When the action of a legislative body is an exercise of authority to grant or withhold approval of the local implementation of a state or federal statute, such action is administrative, not legislative. 5 McQuillin, Municipal Corporations (3 Ed. 1996) 296-297, Section 16.55; see, e.g., Barberis v. Bay Village (1971), 31 Ohio Misc. 203, 204-205, 59 O.O.2d 366, 367-368, 281 N.E.2d 209, 210-211.

In this matter, although not dispositive, see Myers v. Schiering, supra, 27 Ohio St.2d at 14, 56 O.O.2d at 8, 271 N.E.2d at 866, we initially note that the city commission's approval of this measure by resolution rather than by ordinance tends to indicate that the commission did not believe this to be a legislative act. Also, we note that the commission specifically determined that its action was in accordance with section 3769.26 of the Ohio Revised Code."

R.C. 3769.26 provides:

"(A)(1) * * * [E]ach track in existence on September 27, 1994, * * * may establish, with the approval of the state racing commission and the appropriate local legislative authority, not more than two satellite facilities at which it may conduct pari-mutuel wagering on horse races conducted either inside or outside this state and simulcast by a simulcast host to the satellite facilities.

"* * *

"(3)(a) Any track that desires to establish a satellite facility shall provide written notification of its intent to the state racing commission and to the appropriate local legislative authority that is required to approve the satellite facility, together with detailed plans and specifications for the satellite facility. The commission shall deliver copies of this notification to all other tracks in this state, and the commission shall, within forty-five days after receiving the notification, hold a hearing on the track's intent to establish a satellite facility. At this hearing the commission shall consider the evidence presented and determine whether the request for establishment of a satellite facility shall be approved."

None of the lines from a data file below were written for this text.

/-- Opcode 0x19: MINU_RR; `a` is field A, `t` the tail. -/
def decOp19 (a t : Nat) : Except DecErr Instr :=
  if bits t 12 4 = 0 then .ok (.minuRr (BitVec.ofNat 6 a) (BitVec.ofNat 6 (bits t 0 6)) (BitVec.ofNat 6 (bits t 6 6))) else .error .instrFormat

/-- Opcode 0x1A: MAXU_RR; `a` is field A, `t` the tail. -/
def decOp1A (a t : Nat) : Except DecErr Instr :=
  if bits t 12 4 = 0 then .ok (.maxuRr (BitVec.ofNat 6 a) (BitVec.ofNat 6 (bits t 0 6)) (BitVec.ofNat 6 (bits t 6 6))) else .error .instrFormat

/-- Opcode 0x1B: ADD_RI16; `a` is field A, `t` the tail. -/
def decOp1B (a t : Nat) : Except DecErr Instr :=
  if bits t 6 10 = 0 then .ok (.addRi16 (BitVec.ofNat 6 a) (BitVec.ofNat 6 (bits t 0 6)) (BitVec.ofNat 16 (bits t 16 16))) else .error .instrFormat

/-- Opcode 0x1C: AND_RI16; `a` is field A, `t` the tail. -/
def decOp1C (a t : Nat) : Except DecErr Instr :=
  if bits t 6 10 = 0 then .ok (.andRi16 (BitVec.ofNat 6 a) (BitVec.ofNat 6 (bits t 0 6)) (BitVec.ofNat 16 (bits t 16 16))) else .error .instrFormat

/-- Opcode 0x1D: OR_RI16; `a` is field A, `t` the tail. -/
def decOp1D (a t : Nat) : Except DecErr Instr :=
  if bits t 6 10 = 0 then .ok (.orRi16 (BitVec.ofNat 6 a) (BitVec.ofNat 6 (bits t 0 6)) (BitVec.ofNat 16 (bits t 16 16))) else .error .instrFormat

/-- Opcode 0x1E: XOR_RI16; `a` is field A, `t` the tail. -/
def decOp1E (a t : Nat) : Except DecErr Instr :=
  if bits t 6 10 = 0 then .ok (.xorRi16 (BitVec.ofNat 6 a) (BitVec.ofNat 6 (bits t 0 6)) (BitVec.ofNat 16 (bits t 16 16))) else .error .instrFormat

/-- Opcode 0x1F: SHL_RI16; `a` is field A, `t` the tail. -/
def decOp1F (a t : Nat) : Except DecErr Instr :=
  if bits t 6 10 = 0 then .ok (.shlRi16 (BitVec.ofNat 6 a) (BitVec.ofNat 6 (bits t 0 6)) (BitVec.ofNat 16 (bits t 16 16))) else .error .instrFormat

/-- Opcode 0x20: SHR_RI16, SRA_RI16; `a` is field A, `t` the tail. -/
def decOp20 (a t : Nat) : Except DecErr Instr :=
  if bits t 7 1 = 0 then if bits t 6 1 = 0 ∧ bits t 8 8 = 0 then .ok (.shrRi16 (BitVec.ofNat 6 a) (BitVec.ofNat 6 (bits t 0 6)) (BitVec.ofNat 16 (bits t 16 16))) else .error .instrFormat
  else if bits t 7 1 = 1 then if bits t 6 1 = 0 ∧ bits t 8 8 = 0 then .ok (.sraRi16 (BitVec.ofNat 6 a) (BitVec.ofNat 6 (bits t 0 6)) (BitVec.ofNat 16 (bits t 16 16))) else .error .instrFormat
  else if bits t 6 1 = 0 ∧ bits t 8 8 = 0 then .error .reservedOperand else .error .instrFormat

/-- Opcode 0x21: ADD_RRI32; `a` is field A, `t` the tail. -/
def decOp21 (a t : Nat) : Except DecErr Instr :=
  if bits t 6 6 = 0 ∧ bits t 12 20 = 0 then .ok (.addRri32 (BitVec.ofNat 6 a) (BitVec.ofNat 6 (bits t 0 6)) (BitVec.ofNat 32 (bits t 32 32))) else .error .instrFormat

More useful is the definition portion of this Act. Specifically, R.C. 3769.25(G) defines what is meant by local approval:

"(G) "Approval of the appropriate local legislative authority' means the enactment of an ordinance or resolution by the legislative authority of the municipal corporation where a satellite facility is proposed to be located or, if a satellite facility is proposed to be located in an unincorporated area, by the board of township trustees of the township where the satellite facility is proposed to be located, that approves the location of the satellite facility in the municipal corporation or the unincorporated area. "Approval of the appropriate local legislative authority' also means the failure of the legislative authority of a municipal corporation or the board of township trustees of a township to take a vote to enact an ordinance or resolution described in this division within sixty days after the ordinance or resolution is first introduced before the legislative authority or board."

As we have already noted, terms like "enactment," "ordinance" and "legislative authority" are not dispositive when analyzing whether action is legislative or administrative. Rather, careful scrutiny must be given to how local governmental approval fits into the legislative scheme. Here, the second portion of R.C. 3769.25(G) provides for automatic local governmental approval if the city commission fails to act within sixty days of the resolution's introduction. Simply put, if the local authority does nothing, the measure is, by statutory definition, approved.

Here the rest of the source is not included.